:: Dataset excerpts ::

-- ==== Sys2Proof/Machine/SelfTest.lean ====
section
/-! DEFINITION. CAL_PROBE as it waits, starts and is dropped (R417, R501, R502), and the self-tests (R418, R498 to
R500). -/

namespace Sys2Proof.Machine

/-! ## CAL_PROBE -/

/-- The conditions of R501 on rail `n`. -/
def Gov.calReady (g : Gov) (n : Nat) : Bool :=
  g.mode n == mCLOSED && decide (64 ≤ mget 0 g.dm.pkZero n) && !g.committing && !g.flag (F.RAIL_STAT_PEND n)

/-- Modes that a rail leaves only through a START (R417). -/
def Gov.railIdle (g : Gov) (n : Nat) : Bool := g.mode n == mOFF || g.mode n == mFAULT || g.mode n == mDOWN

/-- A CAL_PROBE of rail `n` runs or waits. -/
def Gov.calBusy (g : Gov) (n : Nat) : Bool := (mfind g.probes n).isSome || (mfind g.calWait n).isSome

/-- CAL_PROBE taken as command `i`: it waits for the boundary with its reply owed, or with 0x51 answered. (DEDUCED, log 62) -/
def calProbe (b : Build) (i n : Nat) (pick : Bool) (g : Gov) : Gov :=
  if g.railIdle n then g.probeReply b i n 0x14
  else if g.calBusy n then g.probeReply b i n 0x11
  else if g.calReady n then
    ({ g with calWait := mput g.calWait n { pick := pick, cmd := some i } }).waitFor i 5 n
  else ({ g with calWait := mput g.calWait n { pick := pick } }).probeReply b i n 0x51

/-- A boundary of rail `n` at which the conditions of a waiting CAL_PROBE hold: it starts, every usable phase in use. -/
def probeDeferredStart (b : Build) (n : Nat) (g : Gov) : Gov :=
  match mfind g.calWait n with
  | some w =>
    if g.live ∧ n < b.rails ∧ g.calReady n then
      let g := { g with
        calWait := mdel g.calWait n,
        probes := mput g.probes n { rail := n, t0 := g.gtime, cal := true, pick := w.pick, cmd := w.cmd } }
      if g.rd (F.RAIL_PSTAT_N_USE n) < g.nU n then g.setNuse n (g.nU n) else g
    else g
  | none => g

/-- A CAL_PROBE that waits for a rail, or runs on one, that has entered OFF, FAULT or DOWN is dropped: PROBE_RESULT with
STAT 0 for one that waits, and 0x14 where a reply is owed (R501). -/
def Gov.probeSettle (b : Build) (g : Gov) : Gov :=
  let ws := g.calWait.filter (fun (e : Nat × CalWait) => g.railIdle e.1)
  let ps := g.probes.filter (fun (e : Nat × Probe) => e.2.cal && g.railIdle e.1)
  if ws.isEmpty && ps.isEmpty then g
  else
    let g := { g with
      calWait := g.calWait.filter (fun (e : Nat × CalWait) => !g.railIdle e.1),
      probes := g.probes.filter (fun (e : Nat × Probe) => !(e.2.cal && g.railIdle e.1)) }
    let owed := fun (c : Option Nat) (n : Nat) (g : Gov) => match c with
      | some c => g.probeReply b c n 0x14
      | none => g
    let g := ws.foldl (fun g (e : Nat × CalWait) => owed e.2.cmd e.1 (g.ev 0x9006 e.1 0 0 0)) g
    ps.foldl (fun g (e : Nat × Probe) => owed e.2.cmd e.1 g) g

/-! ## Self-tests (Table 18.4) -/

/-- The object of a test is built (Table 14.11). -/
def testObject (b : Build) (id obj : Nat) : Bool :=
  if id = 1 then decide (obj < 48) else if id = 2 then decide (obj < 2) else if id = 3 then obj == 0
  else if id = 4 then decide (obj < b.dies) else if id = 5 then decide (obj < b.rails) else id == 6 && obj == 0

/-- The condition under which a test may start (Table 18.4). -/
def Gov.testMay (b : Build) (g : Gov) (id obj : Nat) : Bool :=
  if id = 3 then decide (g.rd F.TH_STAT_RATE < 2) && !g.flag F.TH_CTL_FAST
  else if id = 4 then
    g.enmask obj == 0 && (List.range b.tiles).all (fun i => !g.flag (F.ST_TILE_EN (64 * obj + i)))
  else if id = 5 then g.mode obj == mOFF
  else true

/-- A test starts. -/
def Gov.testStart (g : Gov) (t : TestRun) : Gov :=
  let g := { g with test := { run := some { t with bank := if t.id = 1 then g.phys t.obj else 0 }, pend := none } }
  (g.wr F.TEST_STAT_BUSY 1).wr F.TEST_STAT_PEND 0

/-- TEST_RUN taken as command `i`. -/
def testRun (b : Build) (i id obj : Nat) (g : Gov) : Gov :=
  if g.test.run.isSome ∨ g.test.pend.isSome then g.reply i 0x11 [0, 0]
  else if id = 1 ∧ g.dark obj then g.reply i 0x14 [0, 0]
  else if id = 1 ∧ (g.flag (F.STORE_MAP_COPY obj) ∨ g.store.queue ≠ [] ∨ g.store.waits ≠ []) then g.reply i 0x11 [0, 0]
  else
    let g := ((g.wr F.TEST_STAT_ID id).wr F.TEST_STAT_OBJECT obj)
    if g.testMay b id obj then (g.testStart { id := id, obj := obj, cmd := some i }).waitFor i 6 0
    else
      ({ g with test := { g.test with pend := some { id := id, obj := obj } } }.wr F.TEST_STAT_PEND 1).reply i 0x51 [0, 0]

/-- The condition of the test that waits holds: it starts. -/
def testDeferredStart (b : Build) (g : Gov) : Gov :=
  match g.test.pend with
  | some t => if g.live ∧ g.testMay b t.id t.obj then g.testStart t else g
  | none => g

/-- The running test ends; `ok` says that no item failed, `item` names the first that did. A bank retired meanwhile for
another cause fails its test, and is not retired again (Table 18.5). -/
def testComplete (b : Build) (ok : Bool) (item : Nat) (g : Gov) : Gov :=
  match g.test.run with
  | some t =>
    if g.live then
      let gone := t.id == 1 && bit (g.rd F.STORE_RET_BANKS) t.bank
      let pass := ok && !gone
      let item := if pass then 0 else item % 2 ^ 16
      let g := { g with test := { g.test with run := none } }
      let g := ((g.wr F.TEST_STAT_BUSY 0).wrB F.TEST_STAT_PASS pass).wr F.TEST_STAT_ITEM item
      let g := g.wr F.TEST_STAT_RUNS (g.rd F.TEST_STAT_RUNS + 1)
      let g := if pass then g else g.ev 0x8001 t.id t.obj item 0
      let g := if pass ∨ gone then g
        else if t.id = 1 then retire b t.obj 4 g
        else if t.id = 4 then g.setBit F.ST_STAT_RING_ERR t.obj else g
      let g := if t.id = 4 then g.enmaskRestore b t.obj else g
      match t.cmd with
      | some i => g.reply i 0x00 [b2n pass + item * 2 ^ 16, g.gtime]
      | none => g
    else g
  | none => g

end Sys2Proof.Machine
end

:::

Work to complete: All of the material is to be copied word for word.

Output of the task:
-- ==== Sys2Proof/Machine/SelfTest.lean ====
section
/-! DEFINITION. CAL_PROBE as it waits, starts and is dropped (R417, R501, R502), and the self-tests (R418, R498 to
R500). -/

namespace Sys2Proof.Machine

/-! ## CAL_PROBE -/

/-- The conditions of R501 on rail `n`. -/
def Gov.calReady (g : Gov) (n : Nat) : Bool :=
  g.mode n == mCLOSED && decide (64 ≤ mget 0 g.dm.pkZero n) && !g.committing && !g.flag (F.RAIL_STAT_PEND n)

/-- Modes that a rail leaves only through a START (R417). -/
def Gov.railIdle (g : Gov) (n : Nat) : Bool := g.mode n == mOFF || g.mode n == mFAULT || g.mode n == mDOWN

/-- A CAL_PROBE of rail `n` runs or waits. -/
def Gov.calBusy (g : Gov) (n : Nat) : Bool := (mfind g.probes n).isSome || (mfind g.calWait n).isSome

/-- CAL_PROBE taken as command `i`: it waits for the boundary with its reply owed, or with 0x51 answered. (DEDUCED, log 62) -/
def calProbe (b : Build) (i n : Nat) (pick : Bool) (g : Gov) : Gov :=
  if g.railIdle n then g.probeReply b i n 0x14
  else if g.calBusy n then g.probeReply b i n 0x11
  else if g.calReady n then
    ({ g with calWait := mput g.calWait n { pick := pick, cmd := some i } }).waitFor i 5 n
  else ({ g with calWait := mput g.calWait n { pick := pick } }).probeReply b i n 0x51

/-- A boundary of rail `n` at which the conditions of a waiting CAL_PROBE hold: it starts, every usable phase in use. -/
def probeDeferredStart (b : Build) (n : Nat) (g : Gov) : Gov :=
  match mfind g.calWait n with
  | some w =>
    if g.live ∧ n < b.rails ∧ g.calReady n then
      let g := { g with
        calWait := mdel g.calWait n,
        probes := mput g.probes n { rail := n, t0 := g.gtime, cal := true, pick := w.pick, cmd := w.cmd } }
      if g.rd (F.RAIL_PSTAT_N_USE n) < g.nU n then g.setNuse n (g.nU n) else g
    else g
  | none => g

/-- A CAL_PROBE that waits for a rail, or runs on one, that has entered OFF, FAULT or DOWN is dropped: PROBE_RESULT with
STAT 0 for one that waits, and 0x14 where a reply is owed (R501). -/
def Gov.probeSettle (b : Build) (g : Gov) : Gov :=
  let ws := g.calWait.filter (fun (e : Nat × CalWait) => g.railIdle e.1)
  let ps := g.probes.filter (fun (e : Nat × Probe) => e.2.cal && g.railIdle e.1)
  if ws.isEmpty && ps.isEmpty then g
  else
    let g := { g with
      calWait := g.calWait.filter (fun (e : Nat × CalWait) => !g.railIdle e.1),
      probes := g.probes.filter (fun (e : Nat × Probe) => !(e.2.cal && g.railIdle e.1)) }
    let owed := fun (c : Option Nat) (n : Nat) (g : Gov) => match c with
      | some c => g.probeReply b c n 0x14
      | none => g
    let g := ws.foldl (fun g (e : Nat × CalWait) => owed e.2.cmd e.1 (g.ev 0x9006 e.1 0 0 0)) g
    ps.foldl (fun g (e : Nat × Probe) => owed e.2.cmd e.1 g) g

/-! ## Self-tests (Table 18.4) -/

/-- The object of a test is built (Table 14.11). -/
def testObject (b : Build) (id obj : Nat) : Bool :=
  if id = 1 then decide (obj < 48) else if id = 2 then decide (obj < 2) else if id = 3 then obj == 0
  else if id = 4 then decide (obj < b.dies) else if id = 5 then decide (obj < b.rails) else id == 6 && obj == 0

/-- The condition under which a test may start (Table 18.4). -/
def Gov.testMay (b : Build) (g : Gov) (id obj : Nat) : Bool :=
  if id = 3 then decide (g.rd F.TH_STAT_RATE < 2) && !g.flag F.TH_CTL_FAST
  else if id = 4 then
    g.enmask obj == 0 && (List.range b.tiles).all (fun i => !g.flag (F.ST_TILE_EN (64 * obj + i)))
  else if id = 5 then g.mode obj == mOFF
  else true

/-- A test starts. -/
def Gov.testStart (g : Gov) (t : TestRun) : Gov :=
  let g := { g with test := { run := some { t with bank := if t.id = 1 then g.phys t.obj else 0 }, pend := none } }
  (g.wr F.TEST_STAT_BUSY 1).wr F.TEST_STAT_PEND 0

/-- TEST_RUN taken as command `i`. -/
def testRun (b : Build) (i id obj : Nat) (g : Gov) : Gov :=
  if g.test.run.isSome ∨ g.test.pend.isSome then g.reply i 0x11 [0, 0]
  else if id = 1 ∧ g.dark obj then g.reply i 0x14 [0, 0]
  else if id = 1 ∧ (g.flag (F.STORE_MAP_COPY obj) ∨ g.store.queue ≠ [] ∨ g.store.waits ≠ []) then g.reply i 0x11 [0, 0]
  else
    let g := ((g.wr F.TEST_STAT_ID id).wr F.TEST_STAT_OBJECT obj)
    if g.testMay b id obj then (g.testStart { id := id, obj := obj, cmd := some i }).waitFor i 6 0
    else
      ({ g with test := { g.test with pend := some { id := id, obj := obj } } }.wr F.TEST_STAT_PEND 1).reply i 0x51 [0, 0]

/-- The condition of the test that waits holds: it starts. -/
def testDeferredStart (b : Build) (g : Gov) : Gov :=
  match g.test.pend with
  | some t => if g.live ∧ g.testMay b t.id t.obj then g.testStart t else g
  | none => g

/-- The running test ends; `ok` says that no item failed, `item` names the first that did. A bank retired meanwhile for
another cause fails its test, and is not retired again (Table 18.5). -/
def testComplete (b : Build) (ok : Bool) (item : Nat) (g : Gov) : Gov :=
  match g.test.run with
  | some t =>
    if g.live then
      let gone := t.id == 1 && bit (g.rd F.STORE_RET_BANKS) t.bank
      let pass := ok && !gone
      let item := if pass then 0 else item % 2 ^ 16
      let g := { g with test := { g.test with run := none } }
      let g := ((g.wr F.TEST_STAT_BUSY 0).wrB F.TEST_STAT_PASS pass).wr F.TEST_STAT_ITEM item
      let g := g.wr F.TEST_STAT_RUNS (g.rd F.TEST_STAT_RUNS + 1)
      let g := if pass then g else g.ev 0x8001 t.id t.obj item 0
      let g := if pass ∨ gone then g
        else if t.id = 1 then retire b t.obj 4 g
        else if t.id = 4 then g.setBit F.ST_STAT_RING_ERR t.obj else g
      let g := if t.id = 4 then g.enmaskRestore b t.obj else g
      match t.cmd with
      | some i => g.reply i 0x00 [b2n pass + item * 2 ^ 16, g.gtime]
      | none => g
    else g
  | none => g

end Sys2Proof.Machine
end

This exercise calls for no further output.